[[ Dataset entries open ]]

theorem supervisorSr_supervisor : ∀ r ∈ supervisorSr, srSupervisor r = true := by decide

theorem writesG_mfs {s : State} (hf : s.frame < 11) {r : BitVec 12} (d : BitVec 5)
    (hlisted : (srListed r || srSupervisor r) = true) (hframe : r.toNat < 0x100 ∨ s.frame = 10) :
    WritesG (.mfs r d) s d (s.srRead s.core s.frame r) 4 :=
  writesG_of hf (exec_mfs_of_ok (srCheck_ok d hlisted hframe rfl))

theorem isExuvia_iff (x : Context) (m : BitVec 24) (ver : BitVec 8) :
    x.isExuvia m ver = true ↔ (x.moduleAt m).exuvia = true ∧ ∃ w, (x.moduleAt m).other = some w ∧ w.ver = ver := by
  unfold Context.isExuvia
  cases hother : (x.moduleAt m).other with
  | none => simp [hother]
  | some w => simp [hother]

/-- The fields of VCTX (R140). -/
theorem vctx_fields (ver : BitVec 8) (m : BitVec 24) (exu cvt : Bool) (v : Word)
    (hv : v = BitVec.ofNat 64 (ver.toNat * 2 ^ 56 + m.toNat * 2 ^ 32 + 2 * bitOf exu + bitOf cvt)) :
    v.extractLsb' 56 8 = ver ∧ v.extractLsb' 32 24 = m ∧ v.getLsbD 0 = cvt ∧ v.extractLsb' 2 30 = 0 ∧
      v.getLsbD 1 = exu := by
  have hver := ver.isLt
  have hm := m.isLt
  have hexu : bitOf exu < 2 := by cases exu <;> decide
  have hcvt : bitOf cvt < 2 := by cases cvt <;> decide
  have hn : v.toNat = ver.toNat * 2 ^ 56 + m.toNat * 2 ^ 32 + 2 * bitOf exu + bitOf cvt := by
    rw [hv, BitVec.toNat_ofNat]; omega
  refine ⟨BitVec.eq_of_toNat_eq ?_, BitVec.eq_of_toNat_eq ?_, ?_, BitVec.eq_of_toNat_eq ?_, ?_⟩
  · rw [BitVec.extractLsb'_toNat, Nat.shiftRight_eq_div_pow, hn]; omega
  · rw [BitVec.extractLsb'_toNat, Nat.shiftRight_eq_div_pow, hn]; omega
  · have hbit : v.toNat % 2 = bitOf cvt := by omega
    rw [BitVec.getLsbD, Nat.testBit_zero, hbit]
    cases cvt <;> rfl
  · rw [BitVec.extractLsb'_toNat, Nat.shiftRight_eq_div_pow, hn]
    simp only [BitVec.ofNat_eq_ofNat, BitVec.toNat_ofNat]; omega
  · have hbit : v.toNat / 2 % 2 = bitOf exu := by omega
    rw [BitVec.getLsbD, Nat.testBit_succ, Nat.testBit_zero, hbit]
    cases exu <;> rfl

/-! ### What MTS writes (R382) -/

/-- The frame's registers after MTS of r. -/
def Frame.srWritten (fr : Frame) (r : BitVec 12) (v : Word) : Frame :=
  { fr with
    status  := if r = 0x000 then statusMts fr.status v else fr.status
    dlnext  := if r = 0x010 then v else fr.dlnext
    clprio  := if r = 0x011 then v &&& 0xFF else fr.clprio
    qrowlen := if r = 0x012 then v &&& 0x1FFFF else fr.qrowlen
    barrot  := if r = 0x013 then v &&& 7 else fr.barrot
    rstat   := if r = 0x014 then v &&& 0xFF else fr.rstat
    clstat  := if r = 0x015 then v &&& 3 else fr.clstat
    amoerr  := if r = 0x016 then v &&& 0xFFFFF0FFFFFFFFFF else fr.amoerr }

/-- The core's registers after MTS of r. -/
def Core.srWritten (c : Core) (r : BitVec 12) (v : Word) : Core :=
  { c with
    dslack  := if r = 0x017 then v &&& 0xFFFFFFFF else c.dslack
    fupc    := if r = 0x020 then v &&& 0xFFFFFFFFFFFFFF else c.fupc
    epc     := if r = 0x100 then v else c.epc
    ecause  := if r = 0x101 then v &&& 0xFF else c.ecause
    eval    := if r = 0x102 then v else c.eval
    sstatus := if r = 0x103 then (c.sstatus &&& ~~~3) ||| (v &&& 3) else c.sstatus
    uquota  := if r = 0x104 then v &&& 0xFFFFFFFFFF else c.uquota
    t1      := if r = 0x105 then v &&& 0xFFFFFFFF else c.t1
    t2      := if r = 0x106 then v &&& 0xFFFFFFFF else c.t2
    t3      := if r = 0x107 then v &&& 0xFFFFFFFF else c.t3 }

/-- The state after MTS of r: the current frame and its core have their registers written, and the frame goes on. -/
def State.srWritten (s : State) (r : BitVec 12) (v : Word) : State :=
  s.setCore s.core (((s.coreAt s.core).srWritten r v).setFrame s.frame ((s.cur.srWritten r v).advance 4))

/-- The registers of a frame that MTS writes, and those of a core. -/
def frameSr : List (BitVec 12) := [0x000, 0x010, 0x011, 0x012, 0x013, 0x014, 0x015, 0x016]
def coreSr : List (BitVec 12) := [0x017, 0x020, 0x100, 0x101, 0x102, 0x103, 0x104, 0x105, 0x106, 0x107]

theorem State.skip_setFrame (s : State) (hf : s.frame < 11) (fr : Frame) (n : Nat) :
    (s.setFrame s.core s.frame fr).skip n = s.setCore s.core ((s.coreAt s.core).setFrame s.frame (fr.advance n)) := by
  simp [State.skip, State.setCur, State.cur, State.setFrame, State.frameAt, hf]

theorem State.skip_setCore (s : State) (c : Core) (n : Nat) (hc : c.frameAt s.frame = s.cur) :
    (s.setCore s.core c).skip n = s.setCore s.core (c.setFrame s.frame (s.cur.advance n)) := by
  have hcur : (s.setCore s.core c).cur = s.cur := by simpa [State.cur, State.frameAt] using hc
  simp [State.skip, State.setCur, State.setFrame, hcur]

theorem srWrite_skip_frameSr (s : State) (hf : s.frame < 11) (v : Word) : ∀ r ∈ frameSr,
    (s.srWrite s.core s.frame r v).skip 4 = s.srWritten r v := by
  intro r hr
  fin_cases hr <;> exact State.skip_setFrame s hf _ 4

theorem srWrite_skip_coreSr (s : State) (v : Word) : ∀ r ∈ coreSr,
    (s.srWrite s.core s.frame r v).skip 4 = s.srWritten r v := by
  intro r hr
  fin_cases hr <;> exact State.skip_setCore s _ 4 rfl

theorem cur_srWritten (s : State) (hf : s.frame < 11) (r : BitVec 12) (v : Word) :
    (s.srWritten r v).cur = (s.cur.srWritten r v).advance 4 := by
  simp [State.srWritten, State.cur, State.frameAt, hf]

theorem coreAt_srWritten (s : State) (r : BitVec 12) (v : Word) : (s.srWritten r v).coreAt s.core =
    ((s.coreAt s.core).srWritten r v).setFrame s.frame ((s.cur.srWritten r v).advance 4) := by
  simp [State.srWritten]

/-- Every other special register reads as before. -/
theorem srRead_srWritten_ne (s : State) (hf : s.frame < 11) (v : Word) {r : BitVec 12} :
    ∀ q ∈ everyFrameSr ++ supervisorSr, q ≠ r →
      (s.srWritten r v).srRead s.core s.frame q = s.srRead s.core s.frame q := by
  intro q hq hne
  fin_cases hq <;> simp only [BitVec.ofNat_eq_ofNat, ne_comm (b := r)] at hne <;>
    simp [State.srRead, State.srWritten, State.coreid, hf, Core.srWritten, Frame.srWritten, hne, State.cur, State.frameAt]

/-- A register that MTS writes whole reads back without its reserved bits. -/
theorem srRead_srWritten_same (s : State) (hf : s.frame < 11) (v : Word) : ∀ p ∈ writable,
    (s.srWritten p.1 v).srRead s.core s.frame p.1 = v &&& p.2 := by
  have hall : v &&& 0xFFFFFFFFFFFFFFFF#64 = v := BitVec.and_allOnes
  intro p hp
  fin_cases hp <;> simp [State.srRead, coreAt_srWritten, hf, Core.srWritten, Frame.srWritten, hall]

/-- MTS of r leaves everything else as it was. -/
theorem onlySr_srWritten (s : State) (hf : s.frame < 11) (r : BitVec 12) (v : Word) : OnlySr r s (s.srWritten r v) where
  sr q w hne hread := by
    obtain ⟨hq, hw⟩ := reads_iff.1 hread
    exact reads_iff.2 ⟨hq, (srRead_srWritten_ne s hf v q hq hne).trans hw⟩
  rest := rfl
  cores n hn := State.coreAt_setCore_ne s _ hn
  frames f hn := by
    rw [State.frameAt, coreAt_srWritten]
    exact Core.frameAt_setFrame_ne _ _ hn
  frame := by rw [cur_srWritten s hf]; rfl
  core := by rw [coreAt_srWritten]; rfl
  bytes _ := rfl

theorem pcPast_srWritten (s : State) (hf : s.frame < 11) (r : BitVec 12) (v : Word) : PcPast 4 s (s.srWritten r v) :=
  pcPast_of s _ 4 (by rw [cur_srWritten s hf]; rfl)

/-- The low k bits written, the others kept. -/
theorem getLsbD_low_replaced (k : Nat) (old new : Word) (i : Nat) :
    ((old &&& ~~~BitVec.ofNat 64 (2 ^ k - 1)) ||| (new &&& BitVec.ofNat 64 (2 ^ k - 1))).getLsbD i =
      if i < k then new.getLsbD i else old.getLsbD i := by
  have hmask : (BitVec.ofNat 64 (2 ^ k - 1)).getLsbD i = (decide (i < 64) && decide (i < k)) := by
    rw [BitVec.getLsbD_ofNat, Nat.testBit_two_pow_sub_one]
  rw [BitVec.getLsbD_or, BitVec.getLsbD_and, BitVec.getLsbD_and, BitVec.getLsbD_not, hmask]
  by_cases hi : i < 64
  · by_cases hk : i < k <;> simp [hi, hk]
  · have hge : 64 ≤ i := by omega
    simp [hi, BitVec.getLsbD_of_ge _ i hge]

/-- OVD alone of STATUS (R84). -/
theorem statusMts_getLsbD (old new : Word) (i : Nat) :
    (statusMts old new).getLsbD i = if i < 1 then new.getLsbD i else old.getLsbD i :=
  getLsbD_low_replaced 1 old new i

theorem mtsSr_allowed : ∀ r ∈ frameSr ++ coreSr, (srListed r || srSupervisor r) = true ∧ (true && srReadOnly r) = false :=
  List.forall_mem_append.2 ⟨by decide, by decide⟩

/-- MTS of a register that it may write. -/
theorem exec_mts_srWritten {s : State} (hf : s.frame < 11) {r : BitVec 12} (d : BitVec 5) (hr : r ∈ frameSr ++ coreSr)
    (hframe : r.toNat < 0x100 ∨ s.frame = 10) (hodd : r = 0x020 → (s.cur.gpr d).getLsbD 0 = false) :
    exec (.mts r d) s = .next (s.srWritten r (s.cur.gpr d)) := by
  obtain ⟨hlisted, hro⟩ := mtsSr_allowed r hr
  rw [exec_mts_of_ok (srCheck_ok d hlisted hframe hro) hodd]
  rcases List.mem_append.1 hr with h | h
  · rw [srWrite_skip_frameSr s hf _ r h]
  · rw [srWrite_skip_coreSr s _ r h]
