-- ==== Sys2Proof/Machine/Step.lean ====
section
/-! DEFINITION. One step: the command at the front of the queue is taken (DESIGN CHOICE, log 1). -/

namespace Sys2Proof.Machine

/-- Takes the command at the front of the queue and runs it with the queue's rest; on an empty queue the
part idles. -/
def step (s : State) : Host.Outcome State Fault Refusal :=
  match s.pending with
  | [] => .next s
  | c :: rest => exec c { s with pending := rest }

/-- `s` with the command a word spells at the front of its queue; unchanged where it spells none, as every
word does (DESIGN CHOICE, log 27). -/
def State.withFetchWord (s : State) (nbits w : Nat) : State :=
  match decodeTableWord nbits w with
  | some c => { s with pending := c :: s.pending }
  | none => s

end Sys2Proof.Machine
end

[[ Dataset entries closed ]]

**Exercise directions:** Write out exactly the lines from the one with "s hf _ r h]" through the end of the records above, both ends included, and leave out all other lines.

**Exercise response:**
  · rw [srWrite_skip_frameSr s hf _ r h]
  · rw [srWrite_skip_coreSr s _ r h]
-- ==== Sys2Proof/Machine/Step.lean ====
section
/-! DEFINITION. One step: the command at the front of the queue is taken (DESIGN CHOICE, log 1). -/

namespace Sys2Proof.Machine

/-- Takes the command at the front of the queue and runs it with the queue's rest; on an empty queue the
part idles. -/
def step (s : State) : Host.Outcome State Fault Refusal :=
  match s.pending with
  | [] => .next s
  | c :: rest => exec c { s with pending := rest }

/-- `s` with the command a word spells at the front of its queue; unchanged where it spells none, as every
word does (DESIGN CHOICE, log 27). -/
def State.withFetchWord (s : State) (nbits w : Nat) : State :=
  match decodeTableWord nbits w with
  | some c => { s with pending := c :: s.pending }
  | none => s

end Sys2Proof.Machine
end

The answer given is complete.